§ What to work on:
Repeat the entries that appear below, exactly as they are given.

======== Given records

-- ==== Sys2Proof/Machine/Operands.lean ====
section
/-! DEFINITION. The operands of a command: the slots A, B and C (R34 to R37, R95), and the operand guard
(R114 to R118). -/

namespace Sys2Proof.Machine

/-- The x_LEN register of a slot (R34). -/
def Hkx.slot (d : Hkx) : Slot → SlotReg
  | .a => d.lenA
  | .b => d.lenB
  | .c => d.lenC

/-- Put a slot's x_LEN register. -/
def Hkx.setSlot (d : Hkx) (s : Slot) (r : SlotReg) : Hkx :=
  match s with
  | .a => { d with lenA := r }
  | .b => { d with lenB := r }
  | .c => { d with lenC := r }

/-- `PRESENT(S)` (R36). -/
def Hkx.present (d : Hkx) (s : Slot) : Bool := (d.slot s).present

/-- `LEN(S)`, a natural number (R35, R123). -/
def Hkx.len (d : Hkx) (s : Slot) : Nat := (d.slot s).len.toNat

/-- `Bytes(S) = Win(S)[0:LEN(S)]` (R35). -/
def Hkx.bytes (d : Hkx) (s : Slot) : Bytes := d.mem.readBytes (winBase s) (d.len s)

/-- `Guard1(s, S)` of R118: absence first (R116), then capacity (R117). -/
def Hkx.guard1 (d : Hkx) (cfg : Config) (s : Slot) : Option (BitVec 4 × BitVec 3) :=
  if d.present s = false then some (errType, argId s)
  else if d.len s > cfg.cap s then some (errCapacity, argId s)
  else none

/-- `Guard(s)` of R118: the slots in the order A, B, C, the first failure wins (R115). -/
def Hkx.guard (d : Hkx) (cfg : Config) : Option (BitVec 4 × BitVec 3) :=
  (d.guard1 cfg .a).or ((d.guard1 cfg .b).or (d.guard1 cfg .c))

end Sys2Proof.Machine
end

================

§ Output for this exercise:
-- ==== Sys2Proof/Machine/Operands.lean ====
section
/-! DEFINITION. The operands of a command: the slots A, B and C (R34 to R37, R95), and the operand guard
(R114 to R118). -/

namespace Sys2Proof.Machine

/-- The x_LEN register of a slot (R34). -/
def Hkx.slot (d : Hkx) : Slot → SlotReg
  | .a => d.lenA
  | .b => d.lenB
  | .c => d.lenC

/-- Put a slot's x_LEN register. -/
def Hkx.setSlot (d : Hkx) (s : Slot) (r : SlotReg) : Hkx :=
  match s with
  | .a => { d with lenA := r }
  | .b => { d with lenB := r }
  | .c => { d with lenC := r }

/-- `PRESENT(S)` (R36). -/
def Hkx.present (d : Hkx) (s : Slot) : Bool := (d.slot s).present

/-- `LEN(S)`, a natural number (R35, R123). -/
def Hkx.len (d : Hkx) (s : Slot) : Nat := (d.slot s).len.toNat

/-- `Bytes(S) = Win(S)[0:LEN(S)]` (R35). -/
def Hkx.bytes (d : Hkx) (s : Slot) : Bytes := d.mem.readBytes (winBase s) (d.len s)

/-- `Guard1(s, S)` of R118: absence first (R116), then capacity (R117). -/
def Hkx.guard1 (d : Hkx) (cfg : Config) (s : Slot) : Option (BitVec 4 × BitVec 3) :=
  if d.present s = false then some (errType, argId s)
  else if d.len s > cfg.cap s then some (errCapacity, argId s)
  else none

/-- `Guard(s)` of R118: the slots in the order A, B, C, the first failure wins (R115). -/
def Hkx.guard (d : Hkx) (cfg : Config) : Option (BitVec 4 × BitVec 3) :=
  (d.guard1 cfg .a).or ((d.guard1 cfg .b).or (d.guard1 cfg .c))

end Sys2Proof.Machine
end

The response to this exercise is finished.